Questionados sobre como foi trabalhar com o marido, os artistas foram categóricos ao dizerem que fariam de novo. E o diretor revelou também que tomaram algumas medidas para evitar desgastes ao fim do expediente.

"Se não tivesse sido bom, nós não estaríamos aqui hoje. Sobrevivemos a uma pandemia e a um filme como ator e diretor [risos]. Mas é o amor verdadeiro que nos mantém juntos. E o amor nasce do respeito e companheirismo, não só um pelo outro, mas também pela arte. Mas é claro que tomamos alguns cuidados para não atrapalhar as relações. Nós não dormíamos no mesmo lugar, porque precisávamos desse descanso para nos desligarmos do dia de filmagens. Mas nós faríamos tudo de novo. E esse processo foi incrível por ter nos permitido conectar ainda mais com esse lado artístico um do outro, mas também desenvolver ainda mais nossos laços de confiança. Nós conseguimos traduzir nosso amor para darmos forma a esse filme", contou Calvani.

Já Pigossi falou que enxerga o filme como o primeiro filho do casal, já que todo o processo demanda amor, carinho e vontade de trazer o filme à vida.

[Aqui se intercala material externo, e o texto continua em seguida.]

/-- The port checks in their order: an unknown kind, a kind the port does not take, a length that is not in the body tables,
a full queue. A frame that passes joins the tail of its port's queue and changes nothing else; a refusal leaves at once, and
on a robot link only while it is UP (R191, R192, R194, R203). On the management port a refusal is a reply of one segment,
index 0 and count 1, which is inferred (log 17). -/
def Obligations.PortChecksInOrder : Prop :=
  ∀ (s : State) (f : Frame),
    let k := f.kind.toNat
    let refusal := fun (r : Result) =>
      match f.port with
      | .link l => if s.linkUp l then
          { s with sent := s.sent ++ [⟨f.port, f.kind ||| 0x80#8, r.code, f.tag, f.robot, []⟩] } else s
      | .host => { s with sent := s.sent ++ [⟨.host, f.kind ||| 0x80#8, r.code, f.tag, 1, []⟩] }
    s.present f =
      if ¬ ((1 ≤ k ∧ k ≤ 0x0B) ∨ (0x20 ≤ k ∧ k ≤ 0x47 ∧ k ≠ 0x33)) then refusal .unknownKind
      else if ¬ (if f.port = .host then 0x20 ≤ k else k ≤ 0x0B) then refusal .notPermitted
      else if ¬ lengthAllowed k f.body.length = true then refusal .badField
      else if (s.ports.queue f.port).length < 16 then
        { s with ports := s.ports.setQueue f.port (s.ports.queue f.port ++ [f]) }
      else refusal .busy

/-! ## The rotation and the replies -/

/-- From the port the pointer names, in cyclic order, the engine takes the head of the first queue that is not empty; the
pointer moves to the port after the one served, and nothing else of the Port Unit changes. With three empty queues nothing
is taken (R192, R193). -/
def Obligations.RotationTakesTheNextRequest : Prop :=
  ∀ (p : PortUnit),
    ((∀ q, p.queue q = []) → p.nextRequest = none ∧ p.take = p) ∧
    ∀ (q : Port) (f : Frame) (rest : List Frame), p.queue q = f :: rest →
      (p.pointer = q ∨ (portAfter p.pointer = q ∧ p.queue p.pointer = []) ∨
        (portAfter (portAfter p.pointer) = q ∧ p.queue p.pointer = [] ∧ p.queue (portAfter p.pointer) = [])) →
      p.nextRequest = some f ∧ p.take = { p.setQueue q rest with pointer := portAfter q } ∧
        p.take.queue q = rest ∧ ∀ q', q' ≠ q → p.take.queue q' = p.queue q'

/-- A request that the rotation hands over next is taken as it waits, without being presented again; one that it does not is
presented at its port, and is taken if the rotation then hands it over; otherwise the step presents it and does no more, so it
waits there or has been refused. With three empty queues a well-formed request is taken at once, and the pointer moves to the
port after its own (R191 to R193). That a request command presents its own frame is the model's choice (log 1). -/
def Obligations.RequestWaitsItsTurn : Prop :=
  (∀ (s : State) (c : Instr) (f : Frame), c.frame = some f → c.wellFormed = true → (∀ q, s.ports.queue q = []) →
    s.ready c = some (f, { s with ports := { s.ports with pointer := portAfter f.port } })) ∧
  ∀ (s : State) (c : Instr) (f : Frame), c.frame = some f →
    let p := s.present f
    (s.ports.nextRequest = some f → s.ready c = some (f, { s with ports := s.ports.take })) ∧
    (s.ports.nextRequest ≠ some f → p.ports.nextRequest = some f →
      s.ready c = some (f, { s with ports := p.ports.take }) ∧
        p.ports = s.ports.setQueue f.port (s.ports.queue f.port ++ [f])) ∧
    (s.ports.nextRequest ≠ some f → p.ports.nextRequest ≠ some f → s.ready c = none) ∧
    (s.ready c = none → exec c s = .next p)

/-- A robot request taken outside RUN is answered NOT_READY; in RUN one whose robot field is 0, above 1023 or names no
enrolled robot is answered UNKNOWN_ROBOT. Every management request other than STATUS that is taken while a FLUSH is in progress
is answered BUSY. Nothing else changes (R49, R205). -/
def Obligations.ModeAndIntakeRefusals : Prop :=
  (∀ (s : State) (c : Instr) (f : Frame) (u : State), s.ready c = some (f, u) → f.port = .host → f.kind ≠ 0x21 →
    u.engine.mode = .flushing → exec c s = .next (u.respond f ⟨.busy, [[]]⟩)) ∧
  ∀ (s : State) (c : Instr) (f : Frame) (u : State) (l : Link), s.ready c = some (f, u) → f.port = .link l →
    (u.engine.mode ≠ .run → exec c s = .next (u.respond f ⟨.notReady, [[]]⟩)) ∧
    (u.engine.mode = .run → (f.robot = 0 ∨ 1023 < f.robot.toNat ∨ u.robot f.robot.toNat = none) →
      exec c s = .next (u.respond f ⟨.unknownRobot, [[]]⟩))

/-- The link update of intake: the last link becomes the request's link, and a BOOKED or CLAIMED record the robot is party
to is armed again when that link is UP and it is held, held when that link is DOWN and it is armed, else left as it is
(R50). -/
def Obligations.IntakeLinkUpdate : Prop :=
  ∀ (u : State) (f : Frame) (l : Link) (n : Nat) (v : State), f.port = .link l → u.intake f = some (n, v) →
    ∃ e, n = f.robot.toNat ∧ u.robot n = some e ∧ v.robot n = some { e with lastLink := some l } ∧
      u.engine.roster.sameBut v.engine.roster n ∧
      v = { u with
            engine := { u.engine with records := v.engine.records, roster := v.engine.roster }
            timer := { u.timer with list := v.timer.list } } ∧
      (e.party = none → v.engine.records = u.engine.records ∧ v.timer.list = u.timer.list) ∧
      ∀ h role r, e.party = some (h, role) → u.engine.records.look h.slot = some r →
        u.engine.records.sameBut v.engine.records h.slot ∧
        v.engine.records.look h.slot =
          some (r.retimed (if u.linkUp l then Timing.armedAt u.timer.clock else Timing.heldAt u.timer.clock)) ∧
        v.timer.list =
          match u.linkUp l, r.custody.timing with
          | true, some (.held saved) =>
            insertDeadline ⟨u.timer.clock + BitVec.ofNat 32 saved, u.handleOf h.slot, r.deadlineKind, false⟩ u.timer.list
          | false, some (.armed _) => u.timer.list.filter fun d => d.handle ≠ u.handleOf h.slot
          | _, _ => u.timer.list

/-- A reply carries the request's kind with the reply bit set, the result and the tag. On a robot link it carries the robot
field, in one frame, and is discarded while the link is DOWN; on the management port each segment carries its index and the
count. Behind a FLUSH in progress it waits (R52, R190, R194). That a reply leaves, or is discarded, in the step that forms
it, by the link's state then, is inferred (log 23), and so is the waiting (log 6). -/
def Obligations.RepliesLeaveByTheirPort : Prop :=
  ∀ (s : State) (f : Frame) (a : Answer) (body : List Byte),
    (∀ l, f.port = .link l → a.segments = [body] → s.respond f a =
      if s.linkUp l then
        { s with sent := s.sent ++ [⟨.link l, f.kind ||| 0x80#8, a.result.code, f.tag, f.robot, body⟩] } else s) ∧
    (f.port = .host →
      let frames := a.segments.mapIdx fun i b =>
        (⟨.host, f.kind ||| 0x80#8, a.result.code, f.tag, BitVec.ofNat 16 (256 * i + a.segments.length), b⟩ : Frame)
      s.respond f a =
        if s.engine.flush.isSome then { s with ports := { s.ports with unsent := s.ports.unsent ++ frames } }
        else { s with sent := s.sent ++ frames })

/-! ## What the custody steps share -/

/-- The party test of BOOK, UNBOOK, SETDOWN, YIELD, TAKEUP and FINISH (a BOOK's fields in range): a handle that does not
resolve is answered STALE_HANDLE; a record not in the required state with the robot as party is answered LATE where the check
list names it and the lapsed robot is the requester, posting a LATE_REPORT notice, else NOT_PARTY in the required state and
WRONG_STATE in another (R2, R22, R53, R59). That the notice's detail is the kind code of the request is inferred (log 22). -/
def Obligations.PartyTestAnswers : Prop :=
  ∀ (s : State) (c : Instr) (f : Frame) (n : Nat) (v : State) (raw : Half) (need : RecordState) (late : Bool),
    s.robotTakes c f n v → partyRequest c = some (raw, need, late) →
    (v.resolve raw = none → exec c s = .next (v.respond f ⟨.staleHandle, [[]]⟩)) ∧
    ∀ h r, v.resolve raw = some (h, r) → ¬ (r.custody.state = need ∧ r.custody.party = some n) →
      exec c s =
        if late = true ∧ r.custody.lapsed = some n then
          .next ((v.post .timing ⟨.lateReport, 0, some h, some r.bin, some n, r.custody.cell, some r.presentZone,
            f.kind⟩).respond f ⟨.late, [[]]⟩)
        else .next (v.respond f ⟨if r.custody.state = need then .notParty else .wrongState, [[]]⟩)

/-- The evaluation of the policy rules: the first valid rule, in index order, each of whose nine fields agrees with the key
in every cared bit. Its hit flag is set; a notice is posted when notify-always or notify-once is set, with the rule's index and
the denied bit; notify-once is cleared unless notify-always is set. Without a match nothing is done (R176, R179, R183, R184,
R203). -/
def Obligations.PolicyEvaluation : Prop :=
  (∀ (s : State) (k : Key) (i : Nat) (r : Rule), s.rules.wf = true →
    let agrees := fun (m : MatchField) (key : Byte) => ∀ b, b < 8 → m.care.getLsbD b = true → m.value.getLsbD b = key.getLsbD b
    let hits := fun (r : Rule) => r.valid = true ∧ agrees r.fields.point k.point ∧ agrees r.fields.cls k.cls ∧
      agrees r.fields.priority k.priority ∧ agrees r.fields.originZone k.originZone ∧
      agrees r.fields.targetZone k.targetZone ∧ agrees r.fields.planned k.planned ∧ agrees r.fields.overdue k.overdue ∧
      agrees r.fields.hops k.hops ∧ agrees r.fields.wave k.wave
    (s.matchRule k = some (i, r) ↔
      s.rules.look i = some r ∧ hits r ∧ ∀ j r', j < i → s.rules.look j = some r' → ¬ hits r') ∧
    (s.matchRule k = none ↔ ∀ j r', s.rules.look j = some r' → ¬ hits r')) ∧
  ∀ (s : State) (notice : Byte → Notice) (denied : Bool),
    s.takeRule none notice denied = s ∧
    ∀ i r, s.rules.look i = some r → r.valid = true →
      let t := s.takeRule (some (i, r)) notice denied
      t = { s with rules := t.rules, notices := t.notices } ∧
      t.rules.look i = some { r with hit := true, notifyOnce := r.notifyOnce && r.notifyAlways } ∧
      s.rules.sameBut t.rules i ∧
      t.notices =
        if r.notifyAlways = true ∨ r.notifyOnce = true then
          (s.post .rule (notice (BitVec.ofNat 8 (i + if denied then 128 else 0)))).notices
        else s.notices

/-- The custody check by mode (R106). -/
def Obligations.CustodyCheckModes : Prop :=
  ∀ (s : State) (n : Nat) (e : Robot) (spot : Spot) (c : Cell), s.robot n = some e → s.cell spot.cell = some c →
    let inMask := spot.mask.getLsbD e.group
    let designee := fun d => spot.receiver = some d ∧ (s.robot d).isSome
    (s.custodyCheck n spot = true ↔
      match c.check with
      | .off => True
      | .group => inMask = true
      | .robot => ∀ d, designee d → d = n
      | .combined => (∃ d, designee d ∧ d = n) ∨ ((∀ d, ¬ designee d) ∧ inMask = true))

/-- The pickup queues: an enter adds one entry for the record to each queue of the mask that does not hold it, a leave takes
the record out of every queue, a priority change rewrites its entry, a mask change of a standing record moves it from the
queues of the old mask alone to those of the new, and no other record's entry is touched; a queue that a step changes is in
the order of R96 as the counter then stands. Of two members the one of higher priority stands first, then the greater age,
then the lower slot; and members of one priority whose ages are fewer than 2^31 apart stand in the order of the signed
difference of their stage sequences (R96, R97, R98; that "apart" is measured by age is inferred, log 7). -/
def Obligations.PickupQueueChanges : Prop :=
  (∀ (s : State) (h : Handle) (old mask : Byte) (prio : Nat) (seq : Word) (g : Nat), g < 8 →
    let q := s.queueOf g
    let stands := ∃ k, k < 8 ∧ standsIn h (s.queueOf k) = true
    ((s.enter h mask prio seq).queueOf g).Perm
        (if mask.getLsbD g = true ∧ standsIn h q = false then ⟨h, prio, seq⟩ :: q else q) ∧
    ((s.leave h).queueOf g).Perm (q.filter fun e => e.handle ≠ h) ∧
    ((s.priorityChange h prio).queueOf g).Perm
        (q.map fun e => if e.handle = h then { e with priority := prio } else e) ∧
    (¬ stands → s.maskChange h old mask prio seq = s) ∧
    (stands → ((s.maskChange h old mask prio seq).queueOf g).Perm
        (if old.getLsbD g = true ∧ mask.getLsbD g = false then q.filter fun e => e.handle ≠ h
         else if mask.getLsbD g = true ∧ old.getLsbD g = false ∧ standsIn h q = false then ⟨h, prio, seq⟩ :: q
         else q)) ∧
    (∀ t ∈ [s.enter h mask prio seq, s.leave h, s.priorityChange h prio, s.maskChange h old mask prio seq],
      t = { s with pickup := t.pickup } ∧
        (t.queueOf g ≠ q →
          (t.queueOf g).Pairwise fun x y => pickupLe s.engine.stageSeq x y = true))) ∧
  ∀ (counter : Word) (x y : PickupEntry),
    let age := fun (e : PickupEntry) => (counter - e.seq).toNat
    (pickupLe counter x y = true ↔
      y.priority < x.priority ∨ (x.priority = y.priority ∧
        (age y < age x ∨ (age x = age y ∧ x.handle.slot ≤ y.handle.slot)))) ∧
    (x.priority = y.priority → x.seq ≠ y.seq → age x < age y + 2 ^ 31 → age y < age x + 2 ^ 31 →
      (pickupLe counter x y = true ↔ 0 < (y.seq - x.seq).toInt))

"A gente fala que o 'Maré Alta' foi nosso primeiro filho. A partir do momento que o Marco me mostrou o roteiro, a gente vem trabalhando juntos e decidiu que era essa história que a gente queria contar, e desse jeito. E isso é muito difícil. Quantas pessoas estão nos EUA com roteiros brilhantes e não conseguem? Fazer um filme independente é quase um milagre. 'Maré Alta' é um filme feito muito mais com amor do que com dinheiro. É um filho que a gente criou e colocou no mundo. E tinha essa responsabilidade, porque foi o primeiro longa do Marco e o meu primeiro filme como protagonista nos Estados Unidos, então a gente queria ter essa responsabilidade de fazer dar certo. Mas também houve uma admiração sincera como artistas, porque o Marco é um diretor brilhante com seus atores. Ele tem um olhar muito bonito para os atores, o que, para mim, representou um renascimento como ator, descobrindo coisas novas, limpando vícios, manias e maneirismos que a gente acumula ao longo do tempo. Foi uma experiência maravilhosa! E faria outros milhões de filmes junto com ele!", finalizou Marco Pigossi, que vem desenvolvendo uma bela carreira internacional.